* Assignment
Look for "txErr" in each line of the records, and copy the lines that have it.

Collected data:

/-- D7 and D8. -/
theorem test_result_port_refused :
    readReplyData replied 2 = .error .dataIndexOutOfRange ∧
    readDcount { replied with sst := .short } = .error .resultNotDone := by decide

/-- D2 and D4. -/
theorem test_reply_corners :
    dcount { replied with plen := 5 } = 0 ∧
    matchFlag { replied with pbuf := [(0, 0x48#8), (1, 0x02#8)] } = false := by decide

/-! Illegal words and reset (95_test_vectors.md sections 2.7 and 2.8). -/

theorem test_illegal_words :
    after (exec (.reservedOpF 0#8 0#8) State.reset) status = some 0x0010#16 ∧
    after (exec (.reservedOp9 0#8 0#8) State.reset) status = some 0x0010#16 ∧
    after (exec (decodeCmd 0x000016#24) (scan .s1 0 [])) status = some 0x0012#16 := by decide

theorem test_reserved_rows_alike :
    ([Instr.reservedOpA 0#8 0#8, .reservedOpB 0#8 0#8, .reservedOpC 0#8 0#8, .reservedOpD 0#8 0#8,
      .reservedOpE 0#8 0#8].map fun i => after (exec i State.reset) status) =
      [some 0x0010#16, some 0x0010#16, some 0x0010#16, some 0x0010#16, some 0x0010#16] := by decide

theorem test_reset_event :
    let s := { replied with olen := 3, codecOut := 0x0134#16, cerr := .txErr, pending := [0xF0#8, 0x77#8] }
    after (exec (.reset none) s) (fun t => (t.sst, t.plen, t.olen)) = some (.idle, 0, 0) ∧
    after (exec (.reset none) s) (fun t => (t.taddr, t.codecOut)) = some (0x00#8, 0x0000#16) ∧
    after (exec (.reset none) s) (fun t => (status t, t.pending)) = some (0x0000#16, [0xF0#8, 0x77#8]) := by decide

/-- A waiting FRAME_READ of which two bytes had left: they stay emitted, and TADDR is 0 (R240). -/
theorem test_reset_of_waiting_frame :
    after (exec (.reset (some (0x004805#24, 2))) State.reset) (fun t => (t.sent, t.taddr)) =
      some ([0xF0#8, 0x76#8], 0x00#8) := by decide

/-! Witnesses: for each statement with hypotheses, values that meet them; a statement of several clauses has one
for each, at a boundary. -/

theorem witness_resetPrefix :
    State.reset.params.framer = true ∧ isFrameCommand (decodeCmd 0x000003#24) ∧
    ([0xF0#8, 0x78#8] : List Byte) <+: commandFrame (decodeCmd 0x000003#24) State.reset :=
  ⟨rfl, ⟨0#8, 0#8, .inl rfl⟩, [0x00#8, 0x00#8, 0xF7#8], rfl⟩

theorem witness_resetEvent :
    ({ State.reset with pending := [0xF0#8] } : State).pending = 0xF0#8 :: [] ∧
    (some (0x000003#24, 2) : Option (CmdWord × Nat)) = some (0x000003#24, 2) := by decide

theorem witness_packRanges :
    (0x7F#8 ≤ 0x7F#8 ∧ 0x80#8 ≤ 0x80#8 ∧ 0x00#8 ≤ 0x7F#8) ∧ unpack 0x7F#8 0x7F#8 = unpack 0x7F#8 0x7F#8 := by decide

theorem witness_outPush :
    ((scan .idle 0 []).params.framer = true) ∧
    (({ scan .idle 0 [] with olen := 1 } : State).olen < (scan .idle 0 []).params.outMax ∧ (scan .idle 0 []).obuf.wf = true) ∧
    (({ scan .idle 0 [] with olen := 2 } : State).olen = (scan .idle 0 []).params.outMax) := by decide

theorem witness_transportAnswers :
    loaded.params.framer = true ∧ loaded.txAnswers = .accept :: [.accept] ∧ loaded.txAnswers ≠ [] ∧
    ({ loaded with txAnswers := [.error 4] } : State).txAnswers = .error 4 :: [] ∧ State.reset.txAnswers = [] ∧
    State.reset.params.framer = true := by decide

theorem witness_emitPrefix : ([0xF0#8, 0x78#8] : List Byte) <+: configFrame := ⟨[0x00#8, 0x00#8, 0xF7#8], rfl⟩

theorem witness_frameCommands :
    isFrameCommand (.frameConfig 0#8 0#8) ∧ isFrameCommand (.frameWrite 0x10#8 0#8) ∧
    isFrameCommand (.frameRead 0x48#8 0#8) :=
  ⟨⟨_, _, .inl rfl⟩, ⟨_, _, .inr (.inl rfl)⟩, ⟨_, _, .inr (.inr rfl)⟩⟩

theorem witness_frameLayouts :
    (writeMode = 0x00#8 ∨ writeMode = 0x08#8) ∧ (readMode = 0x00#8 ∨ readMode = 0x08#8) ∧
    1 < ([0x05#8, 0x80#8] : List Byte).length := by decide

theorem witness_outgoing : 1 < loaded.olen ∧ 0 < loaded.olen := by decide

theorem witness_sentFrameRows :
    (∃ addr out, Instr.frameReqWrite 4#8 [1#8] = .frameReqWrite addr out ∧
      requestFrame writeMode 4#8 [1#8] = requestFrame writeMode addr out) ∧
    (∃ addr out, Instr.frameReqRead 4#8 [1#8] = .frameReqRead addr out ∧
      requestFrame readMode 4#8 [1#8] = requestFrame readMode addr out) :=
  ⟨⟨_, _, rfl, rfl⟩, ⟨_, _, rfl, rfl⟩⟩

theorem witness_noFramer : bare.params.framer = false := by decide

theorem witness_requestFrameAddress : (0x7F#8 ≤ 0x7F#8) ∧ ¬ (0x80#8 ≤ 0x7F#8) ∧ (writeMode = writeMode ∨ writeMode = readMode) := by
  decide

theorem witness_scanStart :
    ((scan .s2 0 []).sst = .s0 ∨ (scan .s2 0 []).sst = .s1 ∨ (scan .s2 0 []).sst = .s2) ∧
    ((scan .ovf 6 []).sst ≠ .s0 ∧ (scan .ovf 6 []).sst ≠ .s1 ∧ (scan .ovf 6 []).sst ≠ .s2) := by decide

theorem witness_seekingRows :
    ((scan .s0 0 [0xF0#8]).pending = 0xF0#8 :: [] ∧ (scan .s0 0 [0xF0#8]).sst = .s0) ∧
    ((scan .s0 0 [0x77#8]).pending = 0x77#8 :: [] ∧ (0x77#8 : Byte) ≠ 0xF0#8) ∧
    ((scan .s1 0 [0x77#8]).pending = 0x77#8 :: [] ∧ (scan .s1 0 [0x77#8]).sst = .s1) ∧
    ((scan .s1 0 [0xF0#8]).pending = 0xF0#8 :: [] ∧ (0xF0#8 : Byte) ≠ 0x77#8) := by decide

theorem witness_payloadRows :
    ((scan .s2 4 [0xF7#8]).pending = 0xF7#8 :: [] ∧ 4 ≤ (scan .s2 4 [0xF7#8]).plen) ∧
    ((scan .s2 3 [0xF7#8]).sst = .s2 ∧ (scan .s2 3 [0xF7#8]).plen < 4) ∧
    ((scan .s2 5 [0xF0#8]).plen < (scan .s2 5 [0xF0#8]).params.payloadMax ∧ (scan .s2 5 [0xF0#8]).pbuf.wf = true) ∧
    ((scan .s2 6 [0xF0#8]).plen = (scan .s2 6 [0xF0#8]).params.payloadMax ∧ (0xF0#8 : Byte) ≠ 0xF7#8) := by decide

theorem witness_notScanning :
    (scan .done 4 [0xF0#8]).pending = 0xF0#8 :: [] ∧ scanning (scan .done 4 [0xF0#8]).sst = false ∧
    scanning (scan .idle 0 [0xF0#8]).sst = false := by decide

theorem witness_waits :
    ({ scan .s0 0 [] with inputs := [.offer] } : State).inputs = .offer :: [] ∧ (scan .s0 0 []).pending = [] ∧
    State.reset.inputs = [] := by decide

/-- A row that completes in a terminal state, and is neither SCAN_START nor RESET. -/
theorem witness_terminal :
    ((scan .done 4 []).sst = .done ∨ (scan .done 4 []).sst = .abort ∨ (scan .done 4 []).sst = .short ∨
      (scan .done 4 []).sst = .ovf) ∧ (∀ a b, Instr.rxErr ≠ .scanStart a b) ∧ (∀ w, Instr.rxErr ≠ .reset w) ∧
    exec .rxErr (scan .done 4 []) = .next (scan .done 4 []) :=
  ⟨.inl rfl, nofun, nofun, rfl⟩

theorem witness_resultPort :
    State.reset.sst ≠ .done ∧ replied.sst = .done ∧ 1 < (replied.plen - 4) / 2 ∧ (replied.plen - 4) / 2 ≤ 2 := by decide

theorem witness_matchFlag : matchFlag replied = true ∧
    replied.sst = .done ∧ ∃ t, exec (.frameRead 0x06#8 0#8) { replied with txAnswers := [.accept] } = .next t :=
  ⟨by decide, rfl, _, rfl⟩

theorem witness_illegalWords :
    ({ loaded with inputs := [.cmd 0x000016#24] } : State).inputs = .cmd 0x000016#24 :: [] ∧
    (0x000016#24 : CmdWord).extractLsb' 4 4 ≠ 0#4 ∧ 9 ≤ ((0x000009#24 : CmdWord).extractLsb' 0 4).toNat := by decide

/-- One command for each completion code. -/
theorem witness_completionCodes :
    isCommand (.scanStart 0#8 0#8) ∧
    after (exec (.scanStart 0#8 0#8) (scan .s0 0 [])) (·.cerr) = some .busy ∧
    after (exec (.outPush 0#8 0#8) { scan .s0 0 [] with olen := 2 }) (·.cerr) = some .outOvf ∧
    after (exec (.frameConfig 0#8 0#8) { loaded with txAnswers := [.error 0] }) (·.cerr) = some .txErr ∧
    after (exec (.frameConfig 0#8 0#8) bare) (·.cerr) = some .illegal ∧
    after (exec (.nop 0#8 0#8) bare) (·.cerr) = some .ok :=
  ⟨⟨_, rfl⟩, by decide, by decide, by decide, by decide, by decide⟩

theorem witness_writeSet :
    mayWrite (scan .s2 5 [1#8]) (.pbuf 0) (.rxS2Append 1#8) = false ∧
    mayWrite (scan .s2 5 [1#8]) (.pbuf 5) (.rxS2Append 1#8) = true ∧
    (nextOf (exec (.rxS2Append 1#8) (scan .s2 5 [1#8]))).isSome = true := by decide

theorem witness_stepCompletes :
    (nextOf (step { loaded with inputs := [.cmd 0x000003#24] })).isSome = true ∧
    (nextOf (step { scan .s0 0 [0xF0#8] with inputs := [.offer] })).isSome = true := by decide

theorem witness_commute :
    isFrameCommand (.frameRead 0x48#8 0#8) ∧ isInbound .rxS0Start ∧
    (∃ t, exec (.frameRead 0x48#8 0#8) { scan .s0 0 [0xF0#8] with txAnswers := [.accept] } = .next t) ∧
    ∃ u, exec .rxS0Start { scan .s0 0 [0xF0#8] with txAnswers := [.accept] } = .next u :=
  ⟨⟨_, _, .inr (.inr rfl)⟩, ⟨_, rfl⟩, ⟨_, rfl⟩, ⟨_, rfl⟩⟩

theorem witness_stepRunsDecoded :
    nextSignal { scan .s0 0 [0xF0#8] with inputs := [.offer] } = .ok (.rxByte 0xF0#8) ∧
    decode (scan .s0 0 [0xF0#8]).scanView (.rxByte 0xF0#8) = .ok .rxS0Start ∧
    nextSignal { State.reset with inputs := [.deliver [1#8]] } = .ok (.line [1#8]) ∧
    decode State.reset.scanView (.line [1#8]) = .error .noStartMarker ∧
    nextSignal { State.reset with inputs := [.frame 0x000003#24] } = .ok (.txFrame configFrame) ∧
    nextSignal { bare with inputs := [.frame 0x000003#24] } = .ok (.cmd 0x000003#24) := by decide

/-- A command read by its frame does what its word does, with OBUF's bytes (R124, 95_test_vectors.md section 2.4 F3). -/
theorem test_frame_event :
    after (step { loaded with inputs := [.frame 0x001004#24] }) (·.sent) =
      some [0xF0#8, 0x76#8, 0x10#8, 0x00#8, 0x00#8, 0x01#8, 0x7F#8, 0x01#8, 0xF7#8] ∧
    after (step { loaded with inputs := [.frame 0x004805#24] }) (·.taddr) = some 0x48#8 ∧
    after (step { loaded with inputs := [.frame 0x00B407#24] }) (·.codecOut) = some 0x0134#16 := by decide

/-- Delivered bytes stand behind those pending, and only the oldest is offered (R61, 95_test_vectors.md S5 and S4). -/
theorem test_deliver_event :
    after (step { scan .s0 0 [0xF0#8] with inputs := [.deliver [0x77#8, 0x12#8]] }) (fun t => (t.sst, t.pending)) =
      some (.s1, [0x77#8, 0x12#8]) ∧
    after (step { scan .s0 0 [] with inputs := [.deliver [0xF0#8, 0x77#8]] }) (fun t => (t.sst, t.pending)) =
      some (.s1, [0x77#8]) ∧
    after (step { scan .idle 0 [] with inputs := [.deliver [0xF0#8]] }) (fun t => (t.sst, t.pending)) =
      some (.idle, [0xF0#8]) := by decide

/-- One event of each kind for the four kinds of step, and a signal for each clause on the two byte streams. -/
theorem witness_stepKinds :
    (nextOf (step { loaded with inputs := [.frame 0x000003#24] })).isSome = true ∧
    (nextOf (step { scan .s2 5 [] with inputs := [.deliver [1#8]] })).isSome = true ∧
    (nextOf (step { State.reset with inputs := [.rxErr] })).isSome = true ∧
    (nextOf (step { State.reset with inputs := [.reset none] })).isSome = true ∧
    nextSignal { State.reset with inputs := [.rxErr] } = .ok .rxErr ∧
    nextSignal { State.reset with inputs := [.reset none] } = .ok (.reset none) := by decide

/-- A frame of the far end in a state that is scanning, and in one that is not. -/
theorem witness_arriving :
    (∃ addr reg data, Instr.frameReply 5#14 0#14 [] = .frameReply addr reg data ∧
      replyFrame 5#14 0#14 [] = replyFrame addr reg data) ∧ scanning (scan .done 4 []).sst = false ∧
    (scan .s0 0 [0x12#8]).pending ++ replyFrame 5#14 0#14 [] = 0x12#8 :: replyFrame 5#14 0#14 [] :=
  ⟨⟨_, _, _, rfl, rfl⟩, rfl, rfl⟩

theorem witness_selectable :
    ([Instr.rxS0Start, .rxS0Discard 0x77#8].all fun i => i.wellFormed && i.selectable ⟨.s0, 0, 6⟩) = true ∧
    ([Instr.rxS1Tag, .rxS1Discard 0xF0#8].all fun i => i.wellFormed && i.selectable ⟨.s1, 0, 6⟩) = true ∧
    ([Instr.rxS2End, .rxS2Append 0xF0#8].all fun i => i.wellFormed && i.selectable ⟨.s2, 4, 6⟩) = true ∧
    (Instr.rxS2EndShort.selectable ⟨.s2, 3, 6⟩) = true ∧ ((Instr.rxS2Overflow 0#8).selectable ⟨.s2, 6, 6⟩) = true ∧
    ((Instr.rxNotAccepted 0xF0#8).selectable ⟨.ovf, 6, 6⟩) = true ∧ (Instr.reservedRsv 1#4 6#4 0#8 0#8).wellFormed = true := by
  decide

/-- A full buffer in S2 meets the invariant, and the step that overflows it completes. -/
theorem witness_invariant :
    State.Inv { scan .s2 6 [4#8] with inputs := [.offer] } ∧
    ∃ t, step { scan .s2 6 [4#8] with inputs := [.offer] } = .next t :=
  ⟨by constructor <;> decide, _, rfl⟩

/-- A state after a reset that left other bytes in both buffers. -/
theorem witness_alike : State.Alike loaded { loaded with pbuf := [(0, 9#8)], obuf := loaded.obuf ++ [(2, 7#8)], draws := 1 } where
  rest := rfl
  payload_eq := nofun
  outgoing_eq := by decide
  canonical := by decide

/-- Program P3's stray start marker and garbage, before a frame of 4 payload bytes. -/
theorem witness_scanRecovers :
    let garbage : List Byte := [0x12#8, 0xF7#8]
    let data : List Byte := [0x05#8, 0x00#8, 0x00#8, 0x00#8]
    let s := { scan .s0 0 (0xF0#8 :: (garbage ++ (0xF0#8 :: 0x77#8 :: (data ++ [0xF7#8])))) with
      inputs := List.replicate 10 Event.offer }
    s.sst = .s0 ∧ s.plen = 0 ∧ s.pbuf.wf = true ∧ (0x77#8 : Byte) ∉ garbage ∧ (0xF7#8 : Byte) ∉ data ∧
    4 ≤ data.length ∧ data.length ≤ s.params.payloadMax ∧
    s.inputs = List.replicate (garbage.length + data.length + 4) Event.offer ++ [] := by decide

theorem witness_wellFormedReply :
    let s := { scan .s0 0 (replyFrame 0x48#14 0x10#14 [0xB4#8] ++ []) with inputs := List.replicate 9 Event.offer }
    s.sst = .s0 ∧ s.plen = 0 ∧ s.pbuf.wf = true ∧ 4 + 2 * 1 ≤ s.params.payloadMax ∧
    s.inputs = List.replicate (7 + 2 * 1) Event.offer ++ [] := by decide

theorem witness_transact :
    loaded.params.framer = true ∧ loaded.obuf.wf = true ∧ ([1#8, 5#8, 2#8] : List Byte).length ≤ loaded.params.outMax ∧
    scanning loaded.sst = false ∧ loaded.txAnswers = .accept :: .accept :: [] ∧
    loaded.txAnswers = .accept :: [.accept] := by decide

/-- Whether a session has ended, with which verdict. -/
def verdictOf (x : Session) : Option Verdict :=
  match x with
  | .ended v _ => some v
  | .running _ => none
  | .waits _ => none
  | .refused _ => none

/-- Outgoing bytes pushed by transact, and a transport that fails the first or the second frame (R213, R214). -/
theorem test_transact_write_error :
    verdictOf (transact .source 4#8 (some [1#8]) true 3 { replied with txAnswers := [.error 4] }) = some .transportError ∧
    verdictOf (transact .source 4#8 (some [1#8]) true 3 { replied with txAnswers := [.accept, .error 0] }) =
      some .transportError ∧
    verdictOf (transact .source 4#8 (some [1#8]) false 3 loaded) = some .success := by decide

* Solution for this task
    let s := { replied with olen := 3, codecOut := 0x0134#16, cerr := .txErr, pending := [0xF0#8, 0x77#8] }
    after (exec (.frameConfig 0#8 0#8) { loaded with txAnswers := [.error 0] }) (·.cerr) = some .txErr ∧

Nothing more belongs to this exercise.